November 2006, was a month that historians will study in minute detail, day by day and headline by headline, when they attempt to reconstruct the iron chain of misery the United States has been forging for itself since September 2001 -- though some will maintain that November 2000, with its still-disputed presidential election, was the actual beginning of our decline and fall. If these are historians of a distant future and the nation has survived, even regained some of the power and prestige it squandered in this most humiliating of all its military misadventures, their conclusions will be of great but essentially academic interest. If the colossus of the 20th century has self-destructed and vanished from the playing field of history, their chronicles may take on the tragic grandeur of Homer, Herodotus and Gibbon. But the truest thing about the lessons of history is that they are never learned.
Either way, this November just behind us was the first month since 2001 when a careful observer could glimpse any excuse for optimism. And not so much for the midterm elections of Nov. 7, when President Bush lost his enabling majorities in Congress, but for the month's last day -- historic Nov. 30 -- when the congenitally self-assured Mr. Bush stood before us buck naked, stripped of his last pretenses and his last hope that he could salvage much of anything from the smoldering ruins of "Operation Iraqi Freedom." The hateful smirk remained, but with a rueful little twist to it, and the swagger was gone.
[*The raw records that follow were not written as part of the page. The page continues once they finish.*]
/-- Join neighbouring places into runs. -/
def joinRuns : List (Nat × Nat) → List (Nat × Nat)
  | [] => []
  | p :: ps =>
    match joinRuns ps with
    | [] => [p]
    | q :: qs => if p.1 + p.2 = q.1 then (p.1, p.2 + q.2) :: qs else p :: q :: qs

/-- Elements of a row at a core-local address, with the effects of reading those that are asked for. -/
def State.vread (s : State) (d : DieIx) (c : CoreIx) (a : Nat) (f : Fmt) (idx : List Nat) : List (Nat × Elem) × State :=
  let n := f.rowBytes ((idx.getLast?.getD 0) + 1)
  let key := memKey d 1 (localOff c a)
  let bs := s.peek key n
  let ps := s.poisonOf 1 key n
  let t := (joinRuns (elPlaces f idx)).foldl (fun u p => (u.memRead (u.kernelAccess d c) d 1 (localOff c (a + p.1)) p.2).state) s
  (idx.map (fun i => (i, decodeElem f bs ps i)), t)

/-- Whether an access at an address touches the accumulator bank while the array owns it (R84). -/
def State.vheld (s : State) (d : DieIx) (c : CoreIx) (a : Nat) : Bool := decide (a ≥ 0x800000) && s.bankHeld d c

/-- Whether any of the elements of a row at an address is held at the accumulator bank. -/
def State.elsHeld (s : State) (d : DieIx) (c : CoreIx) (a : Nat) (f : Fmt) (idx : List Nat) : Bool :=
  idx.any (fun i => s.vheld d c (a + (elPlace f i).1))

/-- The checks of a load's fields; the format and the register type. -/
def vloadFmt (fmt : Fin 16) (w : Fin 4) (rt : Bool) : Option (Fmt × Option RegType) :=
  (Fmt.ofCode fmt.val).map (fun f => (f, regType w rt))

/-- Load the given elements of a row from element e₀ on. -/
def State.vload (s : State) (d : DieIx) (c : CoreIx) (vd : Fin 32) (w : Fin 4) (f : Fmt) (r : RegType) (a e0 : Nat) (idx : List Nat) : State :=
  let k := s.core d c
  let m := s.vread d c a f (idx.map (fun i => i + e0))
  let isat := match r with
    | .int _ => true
    | _ => false
  let conv : List VOut × DWord × Gen := m.1.foldl (fun (acc : List VOut × DWord × Gen) e =>
    if e.2.poison then (acc.1 ++ [⟨e.1 - e0, 0, true⟩], acc.2.1, acc.2.2)
    else
      let o := loadEl r f k.vround e.2 acc.2.2
      (acc.1 ++ [⟨e.1 - e0, o.bits, false⟩], acc.2.1 ||| vflags o isat, o.gen)) ([], 0, k.gen)
  m.2.vwrite d c vd w conv.1 conv.2.1 conv.2.2

/-- VLD (R156, R157). -/
def execVld (d : DieIx) (c : CoreIx) (vd rs1 rs2 : Fin 32) (w : Fin 4) (pg : Fin 8) (fmt : Fin 16) (rt impose : Bool) (s : State) :
    Host.Outcome State Fault Refusal :=
  onDie d s (fun t => t.vinsn d c (.vld d c vd rs1 rs2 w pg fmt rt impose) (vloadFmt fmt w rt).isSome (fun u =>
    match vloadFmt fmt w rt with
    | some (f, some r) =>
      let k := u.core d c
      let a := (k.getG rs1).toNat
      let e0 := if f.isBlock then fld (k.getG rs2) 0 7 else 0
      let act := k.active w pg
      if impose ∨ (!f.isBlock ∧ rs2 ≠ 0) then vbad
      else
        match act.find? (fun i => let p := elPlace f (i + e0); !localMapped (a + p.1) p.2) with
        | some i => .trap (trapVector 2 i (a + (elPlace f (i + e0)).1))
        | none => if u.elsHeld d c a f (act.map (fun i => i + e0)) then .stall .vector else .ok (u.vload d c vd w f r a e0 act)
    | _ => vbad))

/-- VLDFF (R158). -/
def execVldff (d : DieIx) (c : CoreIx) (vd rs1 rs2 : Fin 32) (w : Fin 4) (pg : Fin 8) (fmt : Fin 16) (rt impose : Bool) (s : State) :
    Host.Outcome State Fault Refusal :=
  onDie d s (fun t => t.vinsn d c (.vldff d c vd rs1 rs2 w pg fmt rt impose) (vloadFmt fmt w rt).isSome (fun u =>
    match vloadFmt fmt w rt with
    | some (f, some r) =>
      let k := u.core d c
      let a := (k.getG rs1).toNat
      let e0 := if f.isBlock then fld (k.getG rs2) 0 7 else 0
      let n := k.count w
      let readable := fun (i : Nat) => let p := elPlace f (i + e0); localMapped (a + p.1) p.2
      let got := ((List.range n).find? (fun i => !readable i)).getD n
      if impose then vbad
      else if n ≠ 0 ∧ got = 0 then .trap (trapVector 2 0 (a + (elPlace f e0).1))
      else if u.elsHeld d c a f ((List.range got).map (fun i => i + e0)) then .stall .vector
      else
        .ok ((u.vload d c vd w f r a e0 ((k.active w pg).filter (fun i => decide (i < got)))).modCore d c (fun x =>
          x.setG rs2 (BitVec.ofNat 64 got)))
    | _ => vbad))

/-- Convert register elements to a scalar memory format, one after another. -/
def storeEls (r : RegType) (f : Fmt) (mode : Rnd) : List VEl → Gen → List (Enc × Bool) × DWord × Gen
  | [], g => ([], 0, g)
  | e :: es, g =>
    if e.bad then
      let q := storeEls r f mode es g
      ((⟨0, 0, g⟩, true) :: q.1, q.2)
    else
      let o : Enc := if sameType r f then ⟨e.bits, 0, g⟩ else encodeScalar f mode (regVal r e.bits) g
      let q := storeEls r f mode es o.gen
      ((o, false) :: q.1, vflags ⟨0, 0, o.flags, g⟩ f.satStatus ||| q.2.1, q.2.2)

/-- Write the active elements of a scalar format. -/
def State.vstore (s : State) (d : DieIx) (c : CoreIx) (f : Fmt) (a : Nat) (l : List (Nat × Enc × Bool)) : State :=
  (joinRuns (elPlaces f (l.map (fun e => e.1)))).foldl (fun u p =>
    let here := l.filter (fun e => decide (p.1 ≤ e.1 * f.elemBytes) && decide (e.1 * f.elemBytes < p.1 + p.2))
    u.memWrite (u.kernelAccess d c) d 1 (localOff c (a + p.1)) (here.flatMap (fun e => leBytes f.elemBytes e.2.1.bits))
      (here.flatMap (fun e => List.replicate f.elemBytes e.2.2))) s

/-- A store of whole groups (R52, R57). -/
def State.vstoreBlock (s : State) (d : DieIx) (c : CoreIx) (vs : Fin 32) (w : Fin 4) (f : Fmt) (r : RegType) (a : Nat) (imposed : Option Nat) : State :=
  let k := s.core d c
  let es := (List.range (k.count w)).map (fun i => let e := k.el vs w i; (⟨e.bits, regVal r e.bits, e.bad⟩ : Elem))
  let o := encodeRow f k.vround imposed es k.gen
  let t := s.memWrite (s.kernelAccess d c) d 1 (localOff c a) o.bytes o.poison
  (t.modCore d c (fun x => { x with gen := o.gen, vec := { x.vec with vstat := x.vec.vstat ||| vflags ⟨0, 0, o.flags, o.gen⟩ true } })).vxPoison d c o.poisoned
Gone with the president's majorities was Rumsfeld his warlord and role model, whose martial body language had sustained the White House in its last comforting spasms of make-believe. (But who had issued, on the eve of the election and his own forced resignation, a classified memo conceding that he and Bush had failed in Iraq.) Gone, too -- shattered by the oft-maligned Howard Dean -- was the sinister prestige of the presidential hand-holder and vote-counter, the cutthroat Karl Rove, whose universal prescriptions for misdirection, intimidation, subterfuge and denial had always served to keep the truth at bay.
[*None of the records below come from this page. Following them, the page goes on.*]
/-- R94, R406, R407, R409, R412, R414 to R416 and R418. -/
def Obligations.ModuleResets : Prop :=
  (∀ (s : State) (cause : Fin 5), exec (.moduleWarmReset cause) s = .next (s.warmReset cause.val []) ∧ exec .watchdog s = .next (s.warmReset 0 []))
  ∧ (∀ (s : State) (cause : Nat) (f : List (DieIx × Nat)),
      let tags := fun (d : DieIx) (q : QId) => (s.queue d q).done.map (fun r => r.tag)
        ++ (((s.die d).resets.flatMap (fun r => r.discarded)).filter (fun p => decide (p.1 = q))).map (fun p => p.2.tag)
        ++ (discardedOf (s.queue d q) none).map (fun x => (BitVec.ofNat 16 (dTag x.1) : BitVec 16))
      (s.faulted = true ∨ s.power.standby = false → s.warmReset cause f = s)
      ∧ (∀ w, s.faulted = false → s.power.standby = true → s.warm = some w → s.warmReset cause f = { s with warm := some { w with fences := w.fences ++ f } })
      ∧ (s.faulted = false → s.power.standby = true → s.warm = none →
          (∃ lost, (s.warmReset cause f).warm = some ⟨cause, f, lost⟩
              ∧ lost.map (fun p => (p.die, p.record.tag)) = (s.allDies.filter (fun d => !(s.die d).held)).flatMap (fun d =>
                  allQueues.flatMap (fun q => (tags d q).map (fun x => (d, x)))))
          ∧ (s.warmReset cause f).jobs = [] ∧ (s.warmReset cause f).board = ⟨false, false, 0, false⟩ ∧ (∀ q, ((s.warmReset cause f).hostQ q).running = [])
          ∧ ∀ d, s.present d = true → ((s.warmReset cause f).die d).held = true))
  ∧ (∀ (s : State) (b : BootIn) (us : Nat),
      (s.warm = none ∨ s.power.modResetLow = true → exec (.resetComplete (.module b) us) s = .next s)
      ∧ (∀ w, s.warm = some w → s.power.modResetLow = false →
          exec (.resetComplete (.module b) us) s = .next (w.fences.foldl (fun t p => if (t.die p.1).held then t else t.fence p.1 .die p.2)
            (w.lost.foldl State.writeLost (({ s with warm := none }).bootModule (decide (s.pf rPwrLpStat 0 2 = 3)) b)))))
  ∧ (∀ s : State, (s.warm = none → exec .warmResetTimeout s = .next s)
      ∧ (s.warm ≠ none → ∃ t, exec .warmResetTimeout s = .next t ∧ t.warm = none ∧ t.faulted = true ∧ t.pf rPwrStatus 28 3 = 4
          ∧ t.flash.outOfService = true ∧ ∀ d, s.present d = true → (t.die d).held = true))
  ∧ (∀ (s : State) (d : DieIx) (m : Msg), Ready s d → m.mkind = 0x32 →
      (s.staleMsg d m = false →
        ∃ t, exec (.resetNotice d m) s = .next t ∧ t.mem = s.mem ∧ m.job ∈ (t.die d).notices
          ∧ (∀ k, s.ctxOf d m.job = some k → k < 32 → s.cmtState d k = 1 → (t.commit d k).notice = true)
          ∧ (m.src.toNat / 512 = s.moduleNo d → leNat (slice m.spec 0 1) ≤ 4 →
              t.announcedTag d (announceKey m.src (leNat (slice m.spec 0 1)) (leNat (slice m.spec 2 1) % 64) (leNat (slice m.spec 3 1))) = some (byteAt m.spec 1)))
      ∧ (s.staleMsg d m = true →
        ∃ t, exec (.resetNotice d m) s = .next t ∧ t.mem = s.mem ∧ (t.die d).announced = (s.die d).announced ∧ (t.die d).notices = (s.die d).notices
          ∧ t.rf d rHltStale 0 32 = min (s.rf d rHltStale 0 32 + 1) (2 ^ 32 - 1)))
  ∧ (∀ (s : State) (d : DieIx) (k : CtxIx) (final : Bool), Ready s d → bitAt (s.die d).returning k.val = true →
      (s.die d).resets.any (fun r => decide (r.dom = .die)) = false →
      let c := s.commit d k.val
      let alone := ((s.sortedMembers (s.cmtJob d k.val)).take 2).all (s.isMe d)
      (∀ v, c.held = some v → ∃ t, exec (.memberReturn d k final) s = .next t ∧ t.cmtState d k.val = 0 ∧ bitAt (t.die d).returning k.val = false
        ∧ (t.commit d k.val).held = none
        ∧ (v.1 = true → bitAt (t.reg d (rUpdSet k.val)) 28 = !bitAt (s.reg d (rUpdSet k.val)) 28 ∧ t.rf d (rUpdStep k.val) 0 32 = s.stepOf d k.val
            ∧ t.rf d (rCmtStat k.val) 16 8 = 0)
        ∧ (v.1 = false → t.reg d (rUpdSet k.val) = s.reg d (rUpdSet k.val) ∧ t.reg d (rUpdStep k.val) = s.reg d (rUpdStep k.val)
            ∧ t.attempt d k.val = (s.attempt d k.val + 1) % 256 ∧ t.rf d (rCmtStat k.val) 16 8 = min (s.rf d (rCmtStat k.val) 16 8 + 1) 255))
      ∧ (c.held = none → alone = true → ∃ t, exec (.memberReturn d k final) s = .next t ∧ bitAt (t.die d).returning k.val = false ∧ (t.die d).regs = (s.die d).regs)
      ∧ (c.held = none → alone = false → final = false ∨ c.reported = true → exec (.memberReturn d k final) s = .next s)
      ∧ (c.held = none → alone = false → final = true → c.toBackup = true → 4 ≤ c.silent → c.reported = false →
          ∃ t, exec (.memberReturn d k final) s = .next t ∧ (t.commit d k.val).reported = true ∧ bitAt (t.die d).returning k.val = true ∧ (t.die d).regs = (s.die d).regs))
  ∧ (∀ (s : State) (d : DieIx) (k : CtxIx) (final : Bool), Ready s d → bitAt (s.die d).returning k.val = false →
      exec (.memberReturn d k final) s = .next s)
On Nov. 29, the bipartisan Iraq Study Group, co-chaired by the Bush family fixer James Baker, revealed that its final report would recommend a phased pullout of combat troops from Iraq; most major media authorized their reporters to use the long-verboten "civil war" to describe intramural jihad between Sunnis and Shi'ites; Senate Democrats called for a special envoy to address the stupefying carnage in Baghdad; and a White House memo disparaging and undermining Iraq's Prime Minister, Nouri al-Maliki, coincided with the resignation from Maliki's government of 36 officials loyal to Shi'ite cleric Muqtada al-Sadr, a crucial bloc that withdrew cursing President Bush as "the world's biggest evil." An elaborately orchestrated summit dinner for Bush and Maliki in Amman, Jordan, was cancelled at the 11th hour. On the morning of November 30, there was no rational creature on this tortured planet who could earnestly doubt that the jig was up for George.
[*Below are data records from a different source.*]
theorem State.sendNotices_keeps {r0 : State} (s : State) (d : DieIx) (m : Domain) (hs : Keeps r0 s) : Keeps r0 (State.sendNotices s d m) := by
  unfold State.sendNotices
  repeat' first
    | with_reducible assumption
    | with_reducible exact Keeps.refl _
    | intro _
    | with_reducible apply State.noteNotice_keeps
    | with_reducible apply State.sendMsg_keeps
    | with_reducible apply Keeps.fold

theorem State.copyRaw_keeps {r0 : State} (s : State) (d : DieIx) (srcRegion : Nat) (srcOff : Nat) (dstOff : Nat) (n : Nat) (hs : Keeps r0 s) : Keeps r0 (State.copyRaw s d srcRegion srcOff dstOff n) := by
  unfold State.copyRaw
  repeat' first
    | with_reducible assumption
    | with_reducible exact Keeps.refl _
    | intro _
    | with_reducible apply State.memRead_keeps
    | with_reducible apply State.memWrite_keeps

theorem State.putCapture_keeps {r0 : State} (s : State) (d : DieIx) (off : Nat) (bs : List Byte) (hs : Keeps r0 s) : Keeps r0 (State.putCapture s d off bs) := by
  unfold State.putCapture
  repeat' first
    | with_reducible assumption
    | with_reducible exact Keeps.refl _
    | intro _
    | with_reducible apply State.memWrite_keeps

theorem State.capture411_keeps {r0 : State} (s : State) (d : DieIx) (m : Domain) (kind : Nat) (cause : Nat) (gen : BitVec 8) (trunc : Bool) (hs : Keeps r0 s) : Keeps r0 (State.capture411 s d m kind cause gen trunc).1 := by
  unfold State.capture411
  repeat' first
    | with_reducible assumption
    | with_reducible exact Keeps.refl _
    | intro _
    | with_reducible apply State.modDie_keeps
    | with_reducible apply State.setReg64_keeps
    | with_reducible apply State.copyRaw_keeps
    | with_reducible apply State.putCapture_keeps
    | with_reducible apply Keeps.fold
    | with_reducible apply Keeps.fold1
    | with_reducible apply Keeps.fold2
    | with_reducible apply Keeps.fold3
    | with_reducible apply Keeps.ite
    | split

theorem State.modHbm_keeps {r0 : State} (s : State) (d : DieIx) (f : HbmCtl → HbmCtl) (hs : Keeps r0 s) : Keeps r0 (State.modHbm s d f) := by
  unfold State.modHbm
  repeat' first
    | with_reducible assumption
    | with_reducible exact Keeps.refl _
    | intro _
    | with_reducible apply State.modDie_keeps

theorem State.holdHbm_keeps {r0 : State} (s : State) (d : DieIx) (hold : Bool) (hs : Keeps r0 s) : Keeps r0 (State.holdHbm s d hold) := by
  unfold State.holdHbm
  repeat' first
    | with_reducible assumption
    | with_reducible exact Keeps.refl _
    | intro _
    | with_reducible apply State.modReg_keeps

theorem State.selfRefresh_keeps {r0 : State} (s : State) (d : DieIx) (hs : Keeps r0 s) : Keeps r0 (State.selfRefresh s d) := by
  unfold State.selfRefresh
  repeat' first
    | with_reducible assumption
    | with_reducible exact Keeps.refl _
    | intro _
    | with_reducible apply State.modReg_keeps
    | with_reducible apply State.setRf_keeps
    | with_reducible apply State.writeBackAll_keeps
    | with_reducible apply State.modHbm_keeps
    | with_reducible apply Keeps.fold

theorem State.loseRepair_keeps {r0 : State} (s : State) (d : DieIx) (hs : Keeps r0 s) : Keeps r0 (State.loseRepair s d) := by
  unfold State.loseRepair
  split
  · exact hs
  · apply State.drawFree_keeps
    apply hs.fold
    intro t g ht
    with_reducible exact ht.poke _ _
In Baghdad, the daily massacre occurred on schedule. Though he crawled up from the wreckage in Amman and flew off to Latvia with a final muted battle cry, "I'm not going to pull our troops off the battlefield before our mission is complete," no one paid the slightest attention. Back in Washington, "mission" was being redefined hourly, in a rapidly diminishing spiral. Then came Nov. 30 and the breakfast farewell, most likely the last meeting in this life for Bush and Maliki. There they stood, each fiercely embarrassed by the other and committed to mutual repudiation, loathing lurking just beneath their diplomatic manners. The exhausted puppeteer and his soon-to-be-discarded puppet. What's sadder than the end of the puppet show, with the audience long gone and the sets and costumes folded away, and every poor trick of the trade exposed to view?
The charade was over, even if the bleeding has just begun. This invasion of Iraq was a huge lie conceived in lies, launched and defended by lies and mismanaged hopelessly by deceivers and deceived alike. It dislodged a nasty dictator that many of these same Republican hypocrites had helped to establish, supply and maintain; its result is an apocalyptic destruction of life, property, infrastructure and social order that leaves one of the world's most ancient civilizations reeling back toward the Stone Age. Under the pressure of our occupation, certain modern inhabitants of Mesopotamia revealed themselves as the most bloodthirsty maniacs who ever set out to please their god with buckets of their neighbors' blood. ("That was the only thing that surprised me," said a Special Forces captain I met in a bar in Maine, one who also served in Vietnam. "They hate each other even more than they hate us.") The government of the United States revealed itself as the most arrogant, naive and incompetent gang of imperialists who ever botched an occupation and unleashed a genocide.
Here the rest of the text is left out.